A. Historiografi tradisional, memiliki kecenderungan umum yakni :
1. Mencari keterangan di
luar sejarah.
2. Sebab akibat
hakiki tidaklah terletak pada rangkaian peristiwa-peristiwa sejarah.
3. Suasana
religio-magis lebih menonjol dalam karya-karya historiografi tradisional.
4. Kadar kepercayaan
terhadap historoigrafi tradisional lebih banyak ditentukan oleh penghayatan
cultural pembaca.
5. Historiografi
sejarah lebih tepatnya disebut sastra sejarah.
6. Historiografi
tradisional dan oral tradisional mempunyai kecenderungan yang sama.

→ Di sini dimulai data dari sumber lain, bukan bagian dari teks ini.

-- ==== Sys2Proof/Laws/Rows.lean ====
section
/-!
SUPPORT. Laws/Rows.lean: a command that is one register write, granted as `MayWrite` says, is the register's own effect;
and a timed event is its effect after the time has passed.
-/

namespace Sys2Proof.Machine

/-- The word at `r` is a 32-bit register of the map, described by `row`, and no staging rule. -/
def isReg (r : Nat) (row : RegRow) : Bool :=
  decide (regRow? r = some row) && decide (row.regOf r = r) && !row.dbl && inRegs r && decide (r % 4 = 0) && !isStaging r

theorem masterUp_of {s : State} {a : Acc} {r : Nat} {v : Word32} (h : MayWrite s a r v) : s.masterUp a = true := by
  unfold State.masterUp; rw [if_neg h.master, h.carries, h.power]; rfl

theorem masterUp_of_read {s : State} {a : Acc} {r : Nat} (h : MayRead s a r) : s.masterUp a = true := by
  unfold State.masterUp; rw [if_neg h.master, h.carries, h.power]; rfl

theorem enter_granted {s : State} {a : Acc} {r : Nat} {t : Access} (hm : a.master ≠ .wick) (h : s.actCheck a r t = none) :
    s.enter a r t = (.ok (), s) := by
  unfold State.enter; rw [if_neg hm, h]

theorem anyWrite_reg {s : State} {a : Acc} {r : Nat} {v : Word32} (h : MayWrite s a r v) (hin : inRegs r = true)
    (hal : r % 4 = 0) : s.anyWrite a r 4 v.toNat = s.regWrite a r v := by
  unfold State.anyWrite
  rw [if_neg h.master, if_pos hin, enter_granted h.master h.table]
  simp only [BitVec.ofNat_toNat, BitVec.setWidth_eq]
  exact if_pos ⟨trivial, hal⟩

/-- A write row of a 32-bit register is the register's effect. -/
theorem writeRow_eq {s : State} {a : Acc} {r : Nat} {v : Word32} {row : RegRow} (h : MayWrite s a r v)
    (hr : isReg r row = true) : s.writeRow a r v = .next (s.regEffect a row r (v.setWidth 64)) := by
  simp only [isReg, Bool.and_eq_true, decide_eq_true_eq, Bool.not_eq_true'] at hr
  obtain ⟨⟨⟨⟨⟨h1, h2⟩, h3⟩, h4⟩, h5⟩, h6⟩ := hr
  unfold State.writeRow event
  rw [if_pos (masterUp_of h)]
  show Host.Outcome.next (s.anyWrite a r 4 v.toNat).2 = _
  rw [anyWrite_reg h h4 h5]
  unfold State.regWrite State.wordWrite
  rw [h1]
  simp only [h2, if_neg h.master, h.perms, h6, h3, Bool.false_and, Bool.not_false, if_true, Bool.false_eq_true, if_false]

/-- A read row of a 32-bit register answers its value; that of the load data register reads Wick's memory first. -/
theorem readRow_eq {s : State} {a : Acc} {r : Nat} {row : RegRow} (h : MayRead s a r) (hr : isReg r row = true)
    (hl : r ≠ WCK_LDDATA) :
    s.readRow a r = .next { (s.wordRead a row r).2 with lastRead := some (false, BitVec.ofNat 64 (s.wordRead a row r).1.toNat) } := by
  simp only [isReg, Bool.and_eq_true, decide_eq_true_eq, Bool.not_eq_true'] at hr
  obtain ⟨⟨⟨⟨⟨h1, h2⟩, h3⟩, h4⟩, h5⟩, h6⟩ := hr
  unfold State.readRow event
  rw [if_pos (masterUp_of_read h)]
  show Host.Outcome.next (recordRead (s.anyRead a r 4)) = _
  unfold State.anyRead
  rw [if_neg h.master, if_pos h4, enter_granted h.master h.table]
  unfold State.regRead
  rw [h1]
  simp only [h2, if_neg h.master, h.perms, h5, and_self, if_true, if_neg hl, recordRead]

theorem timed_pos {dt : Nat} {c : State → Bool} {s : State} {f : State → State} (h : c (s.elapse dt) = true) :
    timed dt c s f = .next (f (s.elapse dt)) := by
  unfold timed event; rw [if_pos h]

theorem timed_neg {dt : Nat} {c : State → Bool} {s : State} {f : State → State} (h : c (s.elapse dt) = false) :
    timed dt c s f = .next (s.elapse dt) := by
  unfold timed event; rw [if_neg (by simp [h])]

end Sys2Proof.Machine
end

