/-- A store that reaches memory puts its bytes there and changes nothing else. -/
theorem stores_of {i : Instr} {s u v : State} {h : Hart} {ea : Nat} {bs : List Byte} {tag : Bool}
    {p : BitVec 16} (hi : exec i s = .next ((v.setCore h (v.core h).advance).retired h)) (hx : Executes h s) (hu : Noted h s u)
    (hr : Reaches h s p ea) (hne : bs ≠ []) (ht : tag = true → ea % 16 = 0 ∧ bs.length = 16)
    (hd : u.dataWrite h p ea bs tag = (.ok (), v)) (hreg : regsFor h ea = false) :
    Completes i s (Stores h s · ea bs tag (s.core h).advance) := by
  obtain rfl := (Prod.mk.inj ((dataWrite_stored (tag := tag) (bs := bs) hu hr hreg).symm.trans hd)).2
  refine ⟨_, hi, ?_⟩
  have hcore : (stored s h ea bs tag).core h = s.core h := by
    cases h with
    | ctl n => cases tag <;> rfl
    | svc k => simp only [stored, State.seenBy]; cases hk : s.ctxOn k <;> rfl
    | wick => rfl
  have hst : (stored s h ea bs tag).regs = s.regs ∧ (stored s h ea bs tag).flc = s.flc ∧ (stored s h ea bs tag).tb = s.tb := by
    cases h with
    | ctl n => cases tag <;> exact ⟨rfl, rfl, rfl⟩
    | svc k => simp only [stored, State.seenBy]; cases s.ctxOn k <;> exact ⟨rfl, rfl, rfl⟩
    | wick => exact ⟨rfl, rfl, rfl⟩
  have hs := (noted_same hu).lift hst.1 hst.2.1 hst.2.2
  generalize ({ stored s h ea bs tag with regs := u.regs, flc := u.flc } : State) = v' at hs hi
  have hvc : v'.core h = s.core h := by rw [hs.eq]; exact (by cases h <;> rfl : _ = (stored s h ea bs tag).core h).trans hcore
  have hcx : (stored s h ea bs tag).hasCore h := by
    have := State.begins_hasCore hx.1
    intro k hk
    subst hk
    have h' := this k rfl
    simp only [stored, State.seenBy]
    cases hk : s.ctxOn k with
    | none => rw [hk] at h'; cases h'
    | some c => exact (congrArg Option.isSome hk).trans rfl
  have hp : ∀ e, slotEvent h = some e → (stored s h ea bs tag).counting = true := by
    intro e he
    have := State.runs_counts hx.1 e he
    cases h with
    | ctl n => cases tag <;> exact this
    | svc k => simp only [stored, State.seenBy]; cases hk : s.ctxOn k <;> exact this
    | wick => exact this
  have fr := State.retired_frame_of hcx hp hs (s.core h).advance
  rw [hvc]
  generalize hT : (v'.setCore h (s.core h).advance).retired h = t at fr ⊢
  have e1 : t.mem = (stored s h ea bs tag).mem := by rw [fr.rest]
  have e2 : t.tags = (stored s h ea bs tag).tags := by rw [fr.rest]
  have e3 : t.dsp.mem = (stored s h ea bs tag).dsp.mem := by rw [fr.rest]
  have e4 : t.dsp.tags = (stored s h ea bs tag).dsp.tags := by rw [fr.rest]
  have e5 : t.wck.mem = (stored s h ea bs tag).wck.mem := by rw [fr.rest]
  have e6 : t.wck.tags = (stored s h ea bs tag).wck.tags := by rw [fr.rest]
  have e7 : t.damaged = (stored s h ea bs tag).damaged := by rw [fr.rest]
  have htags := fun a => State.tagAt_storeBytes s ea hne a
  have only : CoreOnly h { s.seenBy h ea bs with
      mem := t.mem
      tags := t.tags
      damaged := t.damaged
      dsp := { s.dsp with mem := t.dsp.mem, tags := t.dsp.tags }
      wck := { s.wck with mem := t.wck.mem, tags := t.wck.tags } } t := by
    rw [e1, e2, e3, e4, e5, e6, e7]
    convert fr.toCoreOnly using 1
    cases h with
    | ctl n => cases tag <;> rfl
    | svc k => simp only [stored, State.seenBy]; cases hk : s.ctxOn k <;> rfl
    | wick => rfl
  cases h with
  | ctl n =>
    refine { bytes := ?_, tags := ?_, svcBytes := ?_, svcTags := ?_, wickBytes := ?_, wickTags := ?_, damaged := ?_, only := only,
             core := fr.core }
    · intro a; rw [e1]
      have : (stored s (.ctl n) ea bs tag).mem = memWrite s.mem ea bs := by cases tag <;> rfl
      rw [this, memGet_memWrite]; simp [isCtl]
    · intro a; rw [e2]
      cases tag with
      | false => simp only [stored, State.seenBy, Bool.false_eq_true, if_false, htags]; simp [isCtl]
      | true =>
        obtain ⟨h16, hl⟩ := ht rfl
        simp only [stored, State.seenBy, if_true, tagAt_tagPut, htags, hl, isCtl, true_and]
        split <;> split <;> first | rfl | (exfalso; omega)
    · intro a; rw [e3]
      have : (stored s (.ctl n) ea bs tag).dsp = s.dsp := by cases tag <;> rfl
      rw [this]; simp [isService]
    · intro a; rw [e4]
      have : (stored s (.ctl n) ea bs tag).dsp = s.dsp := by cases tag <;> rfl
      rw [this]; simp [isService]
    · intro a; rw [e5]
      have : (stored s (.ctl n) ea bs tag).wck = s.wck := by cases tag <;> rfl
      rw [this]; simp
    · intro a; rw [e6]
      have : (stored s (.ctl n) ea bs tag).wck = s.wck := by cases tag <;> rfl
      rw [this]; simp
    · rw [e7]; cases tag <;> rfl
  | svc k =>
    have hm : (s.seenBy (.svc k) ea bs).mem = s.mem ∧ (s.seenBy (.svc k) ea bs).tags = s.tags ∧ (s.seenBy (.svc k) ea bs).wck = s.wck := by
      simp only [State.seenBy]; cases s.ctxOn k <;> exact ⟨rfl, rfl, rfl⟩
    refine { bytes := ?_, tags := ?_, svcBytes := ?_, svcTags := ?_, wickBytes := ?_, wickTags := ?_, damaged := e7, only := only,
             core := fr.core }
    · intro a; rw [e1]; simp [stored, hm.1, isCtl]
    · intro a; rw [e2]; simp [stored, hm.2.1, isCtl]
    · intro a; rw [e3]; simp only [stored, prvGet_prvWrite]; simp [isService]
    · intro a; rw [e4]; simp only [stored, tagAt_tagPut]; simp [isService]
    · intro a; rw [e5]; simp [stored, hm.2.2]
    · intro a; rw [e6]; simp [stored, hm.2.2]
  | wick =>
    refine { bytes := ?_, tags := ?_, svcBytes := ?_, svcTags := ?_, wickBytes := ?_, wickTags := ?_, damaged := e7, only := only,
             core := fr.core }
    · intro a; rw [e1]; simp [stored, State.seenBy, isCtl]
    · intro a; rw [e2]; simp [stored, State.seenBy, isCtl]
    · intro a; rw [e3]; simp [stored, State.seenBy, isService]
    · intro a; rw [e4]; simp [stored, State.seenBy, isService]
    · intro a; rw [e5]; simp only [stored, prvGet_prvWrite]; simp
    · intro a; rw [e6]; simp only [stored, tagAt_tagPut]; simp
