theorem cnt_ne_stky (n m : Nat) (h : m < 4) : FLT_CNT n ≠ FLT_STKY m := by simp only [FLT_CNT, FLT_STKY]; omega
theorem cnt_ne_sev (n m : Nat) (h : m < 4) : FLT_CNT n ≠ FLT_SEV m := by simp only [FLT_CNT, FLT_SEV]; omega
theorem sev_ne_stky (n m : Nat) (h : n < 4) : FLT_SEV n ≠ FLT_STKY m := by simp only [FLT_SEV, FLT_STKY]; omega
theorem cfg_ne_stky (n m : Nat) (h : m < 4) : FLT_CFG n ≠ FLT_STKY m := by simp only [FLT_CFG, FLT_STKY]; omega
theorem cfg_ne_cnt (n m : Nat) (h : n < 128) : FLT_CFG n ≠ FLT_CNT m := by simp only [FLT_CFG, FLT_CNT]; omega

section
variable {n : Nat} (hn : n < 128) (s : State)
include hn

theorem State.fget_closeIfOver : ((s.raise (stkyFld n)).closeIfOver n).fget (FLT_CNT_CNT n) = s.metCount n := by
  have hcnt : (s.raise (stkyFld n)).rd (FLT_CNT n) = s.rd (FLT_CNT n) :=
    State.rd_fset_ne _ _ _ (cnt_ne_stky _ _ (by omega))
  have hcfg : (s.raise (stkyFld n)).rd (FLT_CFG n) = s.rd (FLT_CFG n) :=
    State.rd_fset_ne _ _ _ (cfg_ne_stky _ _ (by omega))
  unfold State.closeIfOver State.metCount
  rw [State.windowOver_congr hcnt hcfg (State.raise_flt _ _) (State.raise_tb _ _)]
  split
  · exact State.fget_cnt_closeWindow _ _
  · exact State.fget_of_rd hcnt

/-- The window is open where the event is the first of it, and then it begins now. -/
theorem State.windowed_flt : (s.windowed n).flt =
    { s.flt with tOpen := if s.metCount n = 0 then sput 0 s.flt.tOpen n s.tb else s.flt.tOpen } := by
  simp only [State.windowed, State.fget_closeIfOver hn]
  split <;> simp [State.opensWindow]

theorem State.on_open_windowed (h : s.metCount n = 0) : (s.windowed n).on (FLT_CNT_OPEN n) = true := by
  simp only [State.windowed, State.fget_closeIfOver hn, h, if_true]
  exact State.on_open_opensWindow _ n

theorem State.fget_windowed : (s.windowed n).fget (FLT_CNT_CNT n) = s.metCount n := by
  have hw := State.fget_closeIfOver hn s
  simp only [State.windowed]
  split
  · exact (State.fget_cnt_opensWindow _ n).trans hw
  · exact hw

theorem State.on_sticky_windowed : (s.windowed n).on (stkyFld n) = true := by
  have hr : ((s.raise (stkyFld n)).closeIfOver n).on (stkyFld n) = true :=
    (State.on_of_rd (State.rd_closeIfOver _ (cnt_ne_stky _ _ (by omega)).symm)).trans
      (State.on_raise_self _ _ (stkyFld_fits n) (by simp [stkyFld, bitFld]))
  simp only [State.windowed]
  split
  · exact (State.on_of_rd (State.rd_opensWindow _ (cnt_ne_stky _ _ (by omega)).symm)).trans hr
  · exact hr

theorem State.fltN_windowed : (s.windowed n).fltN n = s.fltN n :=
  State.fltN_congr (s.rd_windowed (cfg_ne_stky _ _ (by omega)) (cfg_ne_cnt _ _ hn))
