-- ==== Sys2Proof/Machine/Bits.lean ====
section
/-! DEFINITION. The helpers the model's text is written over: replacing one member of a family, an index
taken from a register, saturating counts, the halves of a time, and the levels a frame puts on a data line. -/

namespace Sys2Proof.Machine

/-- `v` with member `i` replaced by `x`. -/
def put {α : Type} {n : Nat} (v : Vector α n) (i : Fin n) (x : α) : Vector α n :=
  v.set i.val x i.isLt

/-- `v` with member `i` changed by `f`. -/
def amend {α : Type} {n : Nat} (v : Vector α n) (i : Fin n) (f : α → α) : Vector α n :=
  put v i (f v[i])

/-- `v` with every member changed by `f`. -/
def mapAll {α β : Type} {n : Nat} (f : α → β) (v : Vector α n) : Vector β n :=
  ⟨⟨v.toList.map f⟩, by simp⟩

/-- The index a register holds, when it is in range (R177, check 3). -/
def index? (n : Nat) (w : Word) : Option (Fin n) :=
  if h : w.toNat < n then some ⟨w.toNat, h⟩ else none

/-- `w + n` on a count that stops at 65535. -/
def satAdd (w : Word) (n : Nat) : Word := BitVec.ofNat 16 (min (w.toNat + n) 65535)

/-- A number as a 16-bit word. -/
def wordOf (n : Nat) : Word := BitVec.ofNat 16 n

/-- One bit as a word of width 1, for packing. -/
def bit (b : Bool) : BitVec 1 := BitVec.ofBool b

/-- The low and the high half of a 32-bit time counter value. -/
def lowHalf (t : Time) : Word := t.extractLsb' 0 16

/-- See `lowHalf`. -/
def highHalf (t : Time) : Word := t.extractLsb' 16 16

/-- R191: an idle data line of the front-end link is held at 1. -/
def idleLevel : Bool := true

/-- R191: a frame on a data line, one level for each LCLK period: a start bit of 0, and then bits 23 down to 0. -/
def lineBits (f : Frame) : List Bool := false :: (List.range 24).map fun i => f.getLsbD (23 - i)

end Sys2Proof.Machine
end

B. Sejarah Berdirinya Negara Dipa
Sejarah berdirinya negara
Dipa diawali dengan adanya pelayaran yang dilakukan oleh Empu Jatmika. Mereka
adalah saudagar dari negeri Keling. Pelayaran ini dilatarbelakangi wasiat ayah
Empu Jatmika, yakni Mangku Bumi. Amanat Mangku Bumi antara lain adalah agar
anak-anaknya pergi keluar negeri dan mencari sebuah negeri yang bertanah panas
dan berbau harum untuk ditinggali setelah dia meninggal, karena di Keling sudah
banyak orang-orang yang berhati iri dan dengki.
Setelah ayahnya
meninggal, Empu Jatmika memerintahkan kepada hulubalang Arya Magatsari dan
Tumenggung Tatah Jiwa beserta kepala jabatan perdagangana Wiramartas yang
merupakan orang yang menguasai banyak bahasa dan terkenal kehebatannya sebagai
nahkoda untuk ikut dalam pelayarannya. Kapal yang digunakan adalah kapal
Prabayaksa. Alhasil sampailah mereka pada daerah yang panas dan berbau harum
yang bernama Pulau Hujung Tanah. Di situlah Empu Jatmika mendirikan kerajaan
baru bernama Negara Dipa/Dipateh yang artinya negeri seberang tanah. Empu
Jatmika sendiri bergelar Maharaja di Candi. Dibangunlah Candi Agung.
Empu Jatmika memiliki 2
orang anak dari hasil perkawinanya dengan Sira Manguntur, yakni Empu Mandastana
dan Lembu Mangkurat (Lambung Mangkurat). Karena masyarakat sekitar Candi
percaya barangsiapa yang menjadi raja sedangkan dia bukanlah dari golongan
raja, maka akan mendatangkan marabahaya. Maka Empu Jatmika yang bukan keturunan
raja, melainkan hanya seorang saudagar yang kaya raya menyadari harus mencari
raja yang sebenarnya. Oleh sebab itu, sebelum dia mangkat, dia memerintahkan
kepada kedua orang putranya untuk mencari raja sesungguhnya dengan jalan
bertapa. Empu Mandastana diperintahkan agar bertapa di gunung, di dalam goa
atau di pohon besar, sedangkan Lambung Mangkurat bertapa di pusar air di atas
rakit batang pisang di daerah Ulu Banyu atau yang sekarang dikenal dengan nama
Nagara.
Perintah dijalankan
setelah Empu Jatmika wafat. Lambung Mangkurat bertapa selama 40 hari 40 malam
di daerah Ulu Banyu dan pada malam terakhir pertapaannya, terdengarlah suara
merdu dari dalam air yang mengisyaratkan agar Lambung Mangkurat menyediakan 40
jenis kue dan makanan beserta iring-iringan dayang yang berpakaian serba
kuning. Selain itu Junjung Buih meminta untuk dibuatkan Mahligai yang dikenal
dengan nama mahligai Puteri Junjung Buih yang tiang-tiangnya terbuat dari
Batung Batulis, serta kain pamintan yang asal katanya adalah kain parmintaan
(sasirangan) yang dibuatkan oleh 40 dara. Setelah permintaan Junjung Buih
dikabulkan, maka keluarlah buih yang besar dan bercahaya. Dari sana keluar
seorang puteri cantik jelita bernama Puteri Junjung Buih, raja Negara Dipa.
Lambung Mangkurat menjadi
Mangkubumi Kerajaan Dipa merasa berkewajiban mencarikan suami yang pantas untuk
Puteri Junjung Buih yang terkenal sakti. Maka bermimpilah Lambung Mangkurat.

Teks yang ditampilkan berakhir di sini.